2. The ESP of claim 1, wherein: the conduit is a second shroud
forming a second annulus between the pump and the second shroud,
and and the gas stream is transported along the second annulus.
3. The ESP of claim 1, wherein: the conduit is a flow tube
extending along an outer surface of the pump, and the gas stream is
transported within a bore of the tube.
4. The ESP of claim 1, wherein the conduit is supported by the gas
separator and the pump.
5. The ESP of claim 1, wherein the conduit extends from an upper
end of the gas separator.
6. A method of producing a coal bed methane formation, comprising:
operating an electric submersible pump assembly (ESP) disposed in a
wellbore at the coal bed methane formation, wherein the ESP:
receives wellbore fluid; separates the wellbore fluid into a gas
stream and a water stream; transports the separated gas stream
through a conduit to a location above a liquid level in the
wellbore and discharges the separated gas stream into a first
annulus of the wellbore; and pumps the separated water stream to a
surface of the wellbore through tubing, wherein: an intake of the
ESP is located below perforations of the wellbore, the ESP
comprises a first shroud and an electric motor, a second annulus is
formed between the first shroud and the motor, and the first shroud
guides the wellbore fluid along an outer surface of the first
shroud, around a lower end of the first shroud, and along the
second annulus to the intake.
7. The method of claim 6, wherein a submerged portion of the
conduit is closed to the wellbore.
8. The method of claim 6, wherein the conduit is a second
shroud.
9. The method of claim 6, wherein the conduit is a flow tube.

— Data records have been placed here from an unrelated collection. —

-- ==== Sys2Proof/Tests/Slice0.lean ====
section
/-! SUPPORT. The model's own tests. Expected values come from the spec: its encodings (spec/30_encoding.md R81,
spec/opcode_table.json) and its vectors (spec/95_test_vectors.md, the row named in each comment). The last part shows, for
each obligation with hypotheses, a state and operands that meet them together. -/

namespace Sys2Proof.Tests

open Sys2Proof.Machine

/-! ### Helpers -/

/-- Sixteen words of memory, two lines of two words, one microinstruction (95 section 2.5, E1) at 0 and a populated all-zero
word at 1, two mapped keys, SH = 3 refused. -/
def tinyConfig : Config where
  memorySize   := 16
  blockSize    := 2
  cacheSize    := 2
  controlStore := [(0, 0x021800201), (1, 0)]
  opcodeMap    := [(0x2, 0x123), (0xF5, 0x0F5)]
  acceptShift3 := false

def tiny : State := State.initial tinyConfig

/-- `tiny` about to run phase `p` of the word `w`. -/
def inPhase (p : Phase) (w : MicroWord) : State := { tiny with phase := p, mir := w }

/-- One field of the next state. -/
def got {α : Type} (f : State → α) : Result → Option α
  | .next s => some (f s)
  | .fault _ => none
  | .refused _ => none

/-! ### Well-formedness: each check refuses an ill-formed term -/

theorem test_wf_micro_amux : ¬ Micro.WellFormed { amux := 2 } := by decide
theorem test_wf_micro_cond : ¬ Micro.WellFormed { cond := 4 } := by decide
theorem test_wf_micro_alu : ¬ Micro.WellFormed { alu := 4 } := by decide
theorem test_wf_micro_sh : ¬ Micro.WellFormed { sh := 4 } := by decide
theorem test_wf_micro_mbr : ¬ Micro.WellFormed { mbr := 2 } := by decide
theorem test_wf_micro_mar : ¬ Micro.WellFormed { mar := 2 } := by decide
theorem test_wf_micro_rd : ¬ Micro.WellFormed { rd := 2 } := by decide
theorem test_wf_micro_wr : ¬ Micro.WellFormed { wr := 2 } := by decide
theorem test_wf_micro_enc : ¬ Micro.WellFormed { enc := 2 } := by decide
theorem test_wf_micro_c : ¬ Micro.WellFormed { c := 16 } := by decide
theorem test_wf_micro_b : ¬ Micro.WellFormed { b := 16 } := by decide
theorem test_wf_micro_a : ¬ Micro.WellFormed { a := 16 } := by decide
theorem test_wf_micro_addr : ¬ Micro.WellFormed { addr := 512 } := by decide
theorem test_wf_micro_widest : Micro.WellFormed
    { amux := 1, cond := 3, alu := 3, sh := 3, mbr := 1, mar := 1, rd := 1, wr := 1, enc := 1, c := 15, b := 15, a := 15,
      addr := 511 } := by decide

theorem test_wf_config : tinyConfig.WellFormed := by decide
theorem test_wf_memorySize_low : ¬ Config.WellFormed { tinyConfig with memorySize := 0 } := by decide
theorem test_wf_memorySize_high : ¬ Config.WellFormed { tinyConfig with memorySize := 65537 } := by decide
theorem test_wf_blockSize : ¬ Config.WellFormed { tinyConfig with blockSize := 0 } := by decide
theorem test_wf_cacheSize : ¬ Config.WellFormed { tinyConfig with cacheSize := 0 } := by decide
theorem test_wf_controlStore_keys : ¬ ControlStoreWellFormed [(1, 0), (1, 0)] := by decide
theorem test_wf_controlStore_address : ¬ ControlStoreWellFormed [(512, 0)] := by decide
theorem test_wf_controlStore_word : ¬ ControlStoreWellFormed [(0, 2 ^ 33)] := by decide
theorem test_wf_opcodeMap_keys : ¬ OpcodeMapWellFormed [(5, 0), (2, 0)] := by decide
theorem test_wf_opcodeMap_target : ¬ OpcodeMapWellFormed [(2, 512)] := by decide
theorem test_wf_image : ¬ ImageWellFormed [0, 65536] := by decide
theorem test_construct_refuses_image : construct tinyConfig [65536] = none := by decide
theorem test_construct_refuses_parameters : construct { tinyConfig with cacheSize := 0 } [] = none := by decide

/-! ### Codec (95 sections 1 and 2.2) -/

theorem test_encode_addr_cut : encode { addr := 0x3FF } = 0x0000001FF := by decide
theorem test_encode_fields_cut : encode { sh := 7, alu := 5 } = 0x01C000000 := by decide
theorem test_encode_one_bits :
    (encode { amux := 1 }, encode { cond := 1 }, encode { alu := 1 }, encode { sh := 1 }, encode { mbr := 1 },
      encode { mar := 1 }, encode { rd := 1 }) =
    (0x100000000, 0x040000000, 0x010000000, 0x004000000, 0x002000000, 0x001000000, 0x000800000) := by decide
theorem test_encode_low_bits :
    (encode { wr := 1 }, encode { enc := 1 }, encode { c := 1 }, encode { b := 1 }, encode { a := 1 },
      encode { addr := 1 }, encode {}) =
    (0x000400000, 0x000200000, 0x000020000, 0x000002000, 0x000000200, 0x000000001, 0) := by decide
theorem test_decode_all_ones : decode 0x1FFFFFFFF =
    { amux := 1, cond := 3, alu := 3, sh := 3, mbr := 1, mar := 1, rd := 1, wr := 1, enc := 1, c := 15, b := 15, a := 15,
      addr := 511 } := by decide
theorem test_decode_L1_1 : decode 0x1E7FF6DA5 =
    { amux := 1, cond := 3, alu := 2, sh := 1, mbr := 1, mar := 1, rd := 1, wr := 1, enc := 1, c := 15, b := 11, a := 6,
      addr := 0x1A5 } := by decide
theorem test_opkey :
    (opkey 0x2011, opkey 0x0000, opkey 0xEFFF, opkey 0xF000, opkey 0xF5AB, opkey 0xFFFF) =
    (0x2, 0x0, 0xE, 0xF0, 0xF5, 0xFF) := by decide

/-! ### Each row, from a word written out from its encoding (opcode_table.json; R81) -/

/-- 95 3.1, 0x001: A=PC B=PLUS1 ALU=ADD ENC C=PC ADDR=0x002. -/
theorem test_row_aluAdd : .aluAdd ∈ (decode 0x000232202).rows ∧
    Instr.matchesWord (.aluAdd) 0x000232202 = true := by decide
/-- bits 29:28 = 01. -/
theorem test_row_aluAnd : .aluAnd ∈ (decode 0b000010000000000000000000000000000).rows ∧
    Instr.matchesWord (.aluAnd) 0b000010000000000000000000000000000 = true := by decide
/-- bits 29:28 = 10. -/
theorem test_row_aluPass : .aluPass ∈ (decode 0b000100000000000000000000000000000).rows ∧
    Instr.matchesWord (.aluPass) 0b000100000000000000000000000000000 = true := by decide
/-- bits 29:28 = 11. -/
theorem test_row_aluNot : .aluNot ∈ (decode 0b000110000000000000000000000000000).rows ∧
    Instr.matchesWord (.aluNot) 0b000110000000000000000000000000000 = true := by decide
/-- bits 27:26 = 00. -/
theorem test_row_shNone : .shNone ∈ (decode 0x023400000).rows ∧
    Instr.matchesWord (.shNone) 0x023400000 = true := by decide
/-- bits 27:26 = 01. -/
theorem test_row_shSra1 : .shSra1 ∈ (decode 0b000000100000000000000000000000000).rows ∧
    Instr.matchesWord (.shSra1) 0b000000100000000000000000000000000 = true := by decide
/-- bits 27:26 = 10. -/
theorem test_row_shSll8 : .shSll8 ∈ (decode 0b000001000000000000000000000000000).rows ∧
    Instr.matchesWord (.shSll8) 0b000001000000000000000000000000000 = true := by decide
/-- bits 27:26 = 11. -/
theorem test_row_shReserved3 : .shReserved3 ∈ (decode 0b000001100000000000000000000000000).rows ∧
    Instr.matchesWord (.shReserved3) 0b000001100000000000000000000000000 = true := by decide
/-- bit 32 = 0. -/
theorem test_row_amuxA : .amuxA ∈ (decode 0x0FFFFFFFF).rows ∧
    Instr.matchesWord (.amuxA) 0x0FFFFFFFF = true := by decide
/-- bit 32 = 1. -/
theorem test_row_amuxMbr : .amuxMbr ∈ (decode 0b100000000000000000000000000000000).rows ∧
    Instr.matchesWord (.amuxMbr) 0b100000000000000000000000000000000 = true := by decide
/-- bit 24 = 1. -/
theorem test_row_marw : .marw ∈ (decode 0b000000001000000000000000000000000).rows ∧
    Instr.matchesWord (.marw) 0b000000001000000000000000000000000 = true := by decide
/-- bit 25 = 1. -/
theorem test_row_mbrw : .mbrw ∈ (decode 0b000000010000000000000000000000000).rows ∧
    Instr.matchesWord (.mbrw) 0b000000010000000000000000000000000 = true := by decide
/-- bit 21 = 1, bits 20:17 = 1101. -/
theorem test_row_enc : .enc 13 ∈ (decode 0b000000000001110100000000000000000).rows ∧
    Instr.matchesWord (.enc 13) 0b000000000001110100000000000000000 = true := by decide
/-- bit 23 = 1. -/
theorem test_row_rd : .rd ∈ (decode 0b000000000100000000000000000000000).rows ∧
    Instr.matchesWord (.rd) 0b000000000100000000000000000000000 = true := by decide
/-- bit 22 = 1. -/
theorem test_row_wr : .wr ∈ (decode 0b000000000010000000000000000000000).rows ∧
    Instr.matchesWord (.wr) 0b000000000010000000000000000000000 = true := by decide
/-- 95 2.7 row 1: bits 31:30 = 00, ADDR = 0x011. -/
theorem test_row_condNo : .condNo 0x011 ∈ (decode 0x000000011).rows ∧
    Instr.matchesWord (.condNo 0x011) 0x000000011 = true := by decide
/-- 95 2.7 row 2: A=MINUS1 ALU=PASS COND=JAM_N ADDR=0x080. -/
theorem test_row_condJamn : .condJamn 0x080 ∈ (decode 0x060001480).rows ∧
    Instr.matchesWord (.condJamn 0x080) 0x060001480 = true := by decide
/-- 95 2.7 row 5: A=PLUS1 ALU=PASS SH=SRA1 COND=JAM_Z ADDR=0x040. -/
theorem test_row_condJamz : .condJamz 0x040 ∈ (decode 0x0A4001240).rows ∧
    Instr.matchesWord (.condJamz 0x040) 0x0A4001240 = true := by decide
/-- 95 2.7 row 7: ALU=ADD COND=DECODE ADDR=0x1FF. -/
theorem test_row_condDecode : .condDecode ∈ (decode 0x0C00001FF).rows ∧
    Instr.matchesWord (.condDecode) 0x0C00001FF = true := by decide
/-- the all-zero word. -/
theorem test_row_nopAllZero : .nopAllZero ∈ (decode 0x000000000).rows ∧
    Instr.matchesWord (.nopAllZero) 0x000000000 = true := by decide

theorem test_no_enable_row : .marw ∉ (decode 0x1FEFFFFFF).rows ∧ .mbrw ∉ (decode 0x1FDFFFFFF).rows ∧
    .rd ∉ (decode 0x1FF7FFFFF).rows ∧ .wr ∉ (decode 0x1FFBFFFFF).rows ∧ .enc 15 ∉ (decode 0x1FFDFFFFF).rows := by decide
theorem test_encodeRow : (encodeRow (.enc 13), encodeRow (.condJamz 0x040), encodeRow .aluNot) =
    (0b000000000001110100000000000000000, 0x080000040, 0x030000000) := by decide
theorem test_decodeTableWord :
    decodeTableWord 33 0x00C000000 = some .shReserved3 ∧ decodeTableWord 33 0x0003A0000 = some (.enc 13) ∧
    decodeTableWord 33 0x080000040 = some (.condJamz 0x040) ∧ decodeTableWord 33 0x000000011 = some (.condNo 0x011) ∧
    decodeTableWord 33 0 = some .nopAllZero := by decide

/-! ### Each row's action -/

/-- Latches a and b, the ALU row, and then the shift row: the result with its flags. -/
def computed (alu sh : Instr) (a b : Word) : Option (Word × Bool × Bool) :=
  got (fun t => (t.aluResult, t.n, t.z)) (execAll [alu, sh] { tiny with latchA := a, latchB := b, n := true, z := true })

theorem test_exec_aluAdd_wraps : computed .aluAdd .shNone 0xFFFF 0x0001 = some (0x0000, false, true) := by decide
theorem test_exec_aluAdd_L1_2 : computed .aluAdd .shNone 5 3 = some (8, false, false) := by decide
theorem test_exec_aluAnd : computed .aluAnd .shNone 0x1234 0x00FF = some (0x0034, false, false) := by decide
theorem test_exec_aluAnd_zero : computed .aluAnd .shNone 0xAAAA 0x5555 = some (0x0000, false, true) := by decide
theorem test_exec_aluPass : computed .aluPass .shNone 0x8000 0x0000 = some (0x8000, true, false) := by decide
theorem test_exec_aluPass_ignores_b : computed .aluPass .shNone 0x1234 0x00FF = some (0x1234, false, false) := by decide
theorem test_exec_aluNot : computed .aluNot .shNone 0x00FF 0xFFFF = some (0xFF00, true, false) := by decide
theorem test_exec_shSra1_sign : computed .aluPass .shSra1 0x8001 0x0000 = some (0xC000, true, false) := by decide
theorem test_exec_shSra1_zero : computed .aluPass .shSra1 0x0001 0x0000 = some (0x0000, false, true) := by decide
theorem test_exec_shSll8 : computed .aluAdd .shSll8 0x7FFF 0x0001 = some (0x0000, false, true) := by decide
theorem test_exec_shSll8_negative : computed .aluPass .shSll8 0x7FFF 0x0001 = some (0xFF00, true, false) := by decide
theorem test_exec_shNone_negative : computed .aluAdd .shNone 0x7FFF 0x0001 = some (0x8000, true, false) := by decide
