-- ==== Sys2Proof/Word.lean ====
section
/-! DEFINITION. The byte, the one unit every buffer of the block is made of (20_memory.md R51). -/

namespace Sys2Proof

/-- A byte: 8 bits, bit 7 the most significant (00_scope.md R10). -/
abbrev Byte := BitVec 8

end Sys2Proof
end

10. The method of claim 6, wherein the conduit is supported by a
gas separator and a pump of the ESP.
11. The method of claim 6, wherein the conduit extends from an
upper end of a gas separator of the ESP.
12. An electric submersible pump assembly (ESP) for pumping a
wellbore fluid from a wellbore, comprising: a pump; a gas
separator: having one or more intake ports, one or more exhaust
ports, and a passage, and operable to receive wellbore fluid
through the intake ports, discharge a gas stream of the wellbore
fluid through the exhaust ports, and feed a liquid stream of the
wellbore fluid to the pump through the passage; an electric
submersible motor for driving the pump; a conduit: extending from
the gas separator and along the pump, having a lower end in fluid
communication with the exhaust ports and closed to the wellbore,
and operable to receive the gas stream through the lower end,
transport the gas stream while isolating the gas stream from the
wellbore fluid, and discharge the gas stream into the wellbore; and
a first shroud: extending from the gas separator toward the motor,
having an upper end closed to the wellbore and in fluid
communication with the intake ports, and having a lower end open to
the wellbore, wherein a middle portion of the gas separator is
uncovered so that the middle portion is exposed to the
wellbore.
13. The ESP of claim 12, wherein: the conduit is a second shroud
forming an annulus between the pump and the second shroud, and and
the gas stream is transported along the annulus.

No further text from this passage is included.